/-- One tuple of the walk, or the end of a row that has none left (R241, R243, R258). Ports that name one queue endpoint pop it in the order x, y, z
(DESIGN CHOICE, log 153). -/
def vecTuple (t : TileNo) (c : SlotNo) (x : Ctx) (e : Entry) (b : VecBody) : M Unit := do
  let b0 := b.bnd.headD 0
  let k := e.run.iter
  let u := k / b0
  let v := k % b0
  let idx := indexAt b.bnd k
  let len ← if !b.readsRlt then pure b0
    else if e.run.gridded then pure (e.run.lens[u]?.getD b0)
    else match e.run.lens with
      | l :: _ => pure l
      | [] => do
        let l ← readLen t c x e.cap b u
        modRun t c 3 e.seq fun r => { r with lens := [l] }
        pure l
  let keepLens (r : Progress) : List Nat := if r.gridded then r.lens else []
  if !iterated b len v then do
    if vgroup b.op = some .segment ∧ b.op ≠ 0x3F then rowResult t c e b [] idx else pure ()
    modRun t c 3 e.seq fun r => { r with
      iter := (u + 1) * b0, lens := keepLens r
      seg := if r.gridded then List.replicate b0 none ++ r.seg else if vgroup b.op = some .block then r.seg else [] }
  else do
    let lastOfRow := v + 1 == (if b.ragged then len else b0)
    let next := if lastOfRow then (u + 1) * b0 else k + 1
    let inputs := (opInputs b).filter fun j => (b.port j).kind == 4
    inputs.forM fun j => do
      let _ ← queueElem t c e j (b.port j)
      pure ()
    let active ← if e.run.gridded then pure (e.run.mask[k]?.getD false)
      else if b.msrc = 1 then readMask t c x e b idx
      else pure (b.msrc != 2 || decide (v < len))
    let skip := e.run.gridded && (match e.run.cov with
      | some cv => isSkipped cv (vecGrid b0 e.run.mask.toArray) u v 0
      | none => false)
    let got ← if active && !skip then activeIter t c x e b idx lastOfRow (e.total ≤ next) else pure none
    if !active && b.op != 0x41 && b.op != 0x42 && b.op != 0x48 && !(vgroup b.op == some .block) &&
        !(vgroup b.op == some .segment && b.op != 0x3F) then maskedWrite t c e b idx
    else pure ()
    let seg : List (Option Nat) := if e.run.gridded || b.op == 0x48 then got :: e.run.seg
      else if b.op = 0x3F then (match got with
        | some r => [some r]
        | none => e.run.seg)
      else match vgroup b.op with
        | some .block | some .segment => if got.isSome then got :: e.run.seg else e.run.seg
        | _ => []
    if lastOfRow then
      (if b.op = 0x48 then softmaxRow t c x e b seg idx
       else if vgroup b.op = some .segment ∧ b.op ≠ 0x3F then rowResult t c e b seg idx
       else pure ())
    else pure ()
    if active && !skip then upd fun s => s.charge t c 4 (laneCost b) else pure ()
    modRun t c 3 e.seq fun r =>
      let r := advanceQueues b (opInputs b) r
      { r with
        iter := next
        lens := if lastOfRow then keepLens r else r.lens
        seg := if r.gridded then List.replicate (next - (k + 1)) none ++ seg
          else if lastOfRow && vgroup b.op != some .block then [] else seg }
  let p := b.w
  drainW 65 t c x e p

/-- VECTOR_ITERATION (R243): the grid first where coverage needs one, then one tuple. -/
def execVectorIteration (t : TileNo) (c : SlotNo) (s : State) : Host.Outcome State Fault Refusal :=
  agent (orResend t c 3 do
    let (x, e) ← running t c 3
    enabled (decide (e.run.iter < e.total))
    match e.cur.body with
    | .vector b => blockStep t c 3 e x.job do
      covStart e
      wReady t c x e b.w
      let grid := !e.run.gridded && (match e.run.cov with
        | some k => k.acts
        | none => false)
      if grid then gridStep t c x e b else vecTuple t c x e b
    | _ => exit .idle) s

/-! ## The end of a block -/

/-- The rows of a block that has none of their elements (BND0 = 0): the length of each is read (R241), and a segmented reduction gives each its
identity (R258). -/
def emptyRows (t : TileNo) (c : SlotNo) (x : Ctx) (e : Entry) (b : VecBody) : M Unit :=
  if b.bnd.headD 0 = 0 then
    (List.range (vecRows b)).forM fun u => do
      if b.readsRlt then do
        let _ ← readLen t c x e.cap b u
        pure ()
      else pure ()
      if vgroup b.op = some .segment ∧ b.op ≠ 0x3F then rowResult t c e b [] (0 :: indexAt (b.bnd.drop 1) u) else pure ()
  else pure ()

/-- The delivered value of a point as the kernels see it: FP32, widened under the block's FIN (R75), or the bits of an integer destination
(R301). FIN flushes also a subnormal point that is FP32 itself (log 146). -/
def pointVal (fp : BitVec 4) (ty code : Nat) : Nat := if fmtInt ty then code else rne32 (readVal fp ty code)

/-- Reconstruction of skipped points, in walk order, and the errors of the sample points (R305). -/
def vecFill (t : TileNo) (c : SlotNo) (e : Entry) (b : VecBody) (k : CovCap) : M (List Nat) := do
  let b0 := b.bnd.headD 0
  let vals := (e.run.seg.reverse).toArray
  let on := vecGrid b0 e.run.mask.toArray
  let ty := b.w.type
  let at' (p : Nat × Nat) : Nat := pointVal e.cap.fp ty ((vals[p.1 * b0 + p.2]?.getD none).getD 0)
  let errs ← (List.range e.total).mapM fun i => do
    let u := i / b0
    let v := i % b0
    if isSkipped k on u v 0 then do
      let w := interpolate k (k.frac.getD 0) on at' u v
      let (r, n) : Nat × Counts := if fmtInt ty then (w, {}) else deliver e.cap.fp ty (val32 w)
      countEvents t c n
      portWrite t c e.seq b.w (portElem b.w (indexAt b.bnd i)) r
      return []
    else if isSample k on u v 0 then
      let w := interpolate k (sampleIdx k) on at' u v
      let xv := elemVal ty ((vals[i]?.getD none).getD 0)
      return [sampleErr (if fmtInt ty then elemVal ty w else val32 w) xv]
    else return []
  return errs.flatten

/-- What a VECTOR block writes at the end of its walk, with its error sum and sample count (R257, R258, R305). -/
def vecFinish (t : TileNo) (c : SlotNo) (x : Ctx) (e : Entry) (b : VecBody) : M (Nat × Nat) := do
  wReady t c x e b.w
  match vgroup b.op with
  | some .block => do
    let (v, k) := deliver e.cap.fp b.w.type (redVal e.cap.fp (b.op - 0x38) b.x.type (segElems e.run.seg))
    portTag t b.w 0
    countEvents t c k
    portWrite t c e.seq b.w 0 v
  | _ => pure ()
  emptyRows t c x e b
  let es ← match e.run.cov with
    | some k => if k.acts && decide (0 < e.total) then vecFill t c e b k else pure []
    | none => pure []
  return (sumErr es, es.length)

---+---

**TASK PROMPT:** Transcribe each of the records above exactly.

**FINAL ANSWER:**
/-- One tuple of the walk, or the end of a row that has none left (R241, R243, R258). Ports that name one queue endpoint pop it in the order x, y, z
(DESIGN CHOICE, log 153). -/
def vecTuple (t : TileNo) (c : SlotNo) (x : Ctx) (e : Entry) (b : VecBody) : M Unit := do
  let b0 := b.bnd.headD 0
  let k := e.run.iter
  let u := k / b0
  let v := k % b0
  let idx := indexAt b.bnd k
  let len ← if !b.readsRlt then pure b0
    else if e.run.gridded then pure (e.run.lens[u]?.getD b0)
    else match e.run.lens with
      | l :: _ => pure l
      | [] => do
        let l ← readLen t c x e.cap b u
        modRun t c 3 e.seq fun r => { r with lens := [l] }
        pure l
  let keepLens (r : Progress) : List Nat := if r.gridded then r.lens else []
  if !iterated b len v then do
    if vgroup b.op = some .segment ∧ b.op ≠ 0x3F then rowResult t c e b [] idx else pure ()
    modRun t c 3 e.seq fun r => { r with
      iter := (u + 1) * b0, lens := keepLens r
      seg := if r.gridded then List.replicate b0 none ++ r.seg else if vgroup b.op = some .block then r.seg else [] }
  else do
    let lastOfRow := v + 1 == (if b.ragged then len else b0)
    let next := if lastOfRow then (u + 1) * b0 else k + 1
    let inputs := (opInputs b).filter fun j => (b.port j).kind == 4
    inputs.forM fun j => do
      let _ ← queueElem t c e j (b.port j)
      pure ()
    let active ← if e.run.gridded then pure (e.run.mask[k]?.getD false)
      else if b.msrc = 1 then readMask t c x e b idx
      else pure (b.msrc != 2 || decide (v < len))
    let skip := e.run.gridded && (match e.run.cov with
      | some cv => isSkipped cv (vecGrid b0 e.run.mask.toArray) u v 0
      | none => false)
    let got ← if active && !skip then activeIter t c x e b idx lastOfRow (e.total ≤ next) else pure none
    if !active && b.op != 0x41 && b.op != 0x42 && b.op != 0x48 && !(vgroup b.op == some .block) &&
        !(vgroup b.op == some .segment && b.op != 0x3F) then maskedWrite t c e b idx
    else pure ()
    let seg : List (Option Nat) := if e.run.gridded || b.op == 0x48 then got :: e.run.seg
      else if b.op = 0x3F then (match got with
        | some r => [some r]
        | none => e.run.seg)
      else match vgroup b.op with
        | some .block | some .segment => if got.isSome then got :: e.run.seg else e.run.seg
        | _ => []
    if lastOfRow then
      (if b.op = 0x48 then softmaxRow t c x e b seg idx
       else if vgroup b.op = some .segment ∧ b.op ≠ 0x3F then rowResult t c e b seg idx
       else pure ())
    else pure ()
    if active && !skip then upd fun s => s.charge t c 4 (laneCost b) else pure ()
    modRun t c 3 e.seq fun r =>
      let r := advanceQueues b (opInputs b) r
      { r with
        iter := next
        lens := if lastOfRow then keepLens r else r.lens
        seg := if r.gridded then List.replicate (next - (k + 1)) none ++ seg
          else if lastOfRow && vgroup b.op != some .block then [] else seg }
  let p := b.w
  drainW 65 t c x e p

/-- VECTOR_ITERATION (R243): the grid first where coverage needs one, then one tuple. -/
def execVectorIteration (t : TileNo) (c : SlotNo) (s : State) : Host.Outcome State Fault Refusal :=
  agent (orResend t c 3 do
    let (x, e) ← running t c 3
    enabled (decide (e.run.iter < e.total))
    match e.cur.body with
    | .vector b => blockStep t c 3 e x.job do
      covStart e
      wReady t c x e b.w
      let grid := !e.run.gridded && (match e.run.cov with
        | some k => k.acts
        | none => false)
      if grid then gridStep t c x e b else vecTuple t c x e b
    | _ => exit .idle) s

/-! ## The end of a block -/

/-- The rows of a block that has none of their elements (BND0 = 0): the length of each is read (R241), and a segmented reduction gives each its
identity (R258). -/
def emptyRows (t : TileNo) (c : SlotNo) (x : Ctx) (e : Entry) (b : VecBody) : M Unit :=
  if b.bnd.headD 0 = 0 then
    (List.range (vecRows b)).forM fun u => do
      if b.readsRlt then do
        let _ ← readLen t c x e.cap b u
        pure ()
      else pure ()
      if vgroup b.op = some .segment ∧ b.op ≠ 0x3F then rowResult t c e b [] (0 :: indexAt (b.bnd.drop 1) u) else pure ()
  else pure ()

/-- The delivered value of a point as the kernels see it: FP32, widened under the block's FIN (R75), or the bits of an integer destination
(R301). FIN flushes also a subnormal point that is FP32 itself (log 146). -/
def pointVal (fp : BitVec 4) (ty code : Nat) : Nat := if fmtInt ty then code else rne32 (readVal fp ty code)

/-- Reconstruction of skipped points, in walk order, and the errors of the sample points (R305). -/
def vecFill (t : TileNo) (c : SlotNo) (e : Entry) (b : VecBody) (k : CovCap) : M (List Nat) := do
  let b0 := b.bnd.headD 0
  let vals := (e.run.seg.reverse).toArray
  let on := vecGrid b0 e.run.mask.toArray
  let ty := b.w.type
  let at' (p : Nat × Nat) : Nat := pointVal e.cap.fp ty ((vals[p.1 * b0 + p.2]?.getD none).getD 0)
  let errs ← (List.range e.total).mapM fun i => do
    let u := i / b0
    let v := i % b0
    if isSkipped k on u v 0 then do
      let w := interpolate k (k.frac.getD 0) on at' u v
      let (r, n) : Nat × Counts := if fmtInt ty then (w, {}) else deliver e.cap.fp ty (val32 w)
      countEvents t c n
      portWrite t c e.seq b.w (portElem b.w (indexAt b.bnd i)) r
      return []
    else if isSample k on u v 0 then
      let w := interpolate k (sampleIdx k) on at' u v
      let xv := elemVal ty ((vals[i]?.getD none).getD 0)
      return [sampleErr (if fmtInt ty then elemVal ty w else val32 w) xv]
    else return []
  return errs.flatten

/-- What a VECTOR block writes at the end of its walk, with its error sum and sample count (R257, R258, R305). -/
def vecFinish (t : TileNo) (c : SlotNo) (x : Ctx) (e : Entry) (b : VecBody) : M (Nat × Nat) := do
  wReady t c x e b.w
  match vgroup b.op with
  | some .block => do
    let (v, k) := deliver e.cap.fp b.w.type (redVal e.cap.fp (b.op - 0x38) b.x.type (segElems e.run.seg))
    portTag t b.w 0
    countEvents t c k
    portWrite t c e.seq b.w 0 v
  | _ => pure ()
  emptyRows t c x e b
  let es ← match e.run.cov with
    | some k => if k.acts && decide (0 < e.total) then vecFill t c e b k else pure []
    | none => pure []
  return (sumErr es, es.length)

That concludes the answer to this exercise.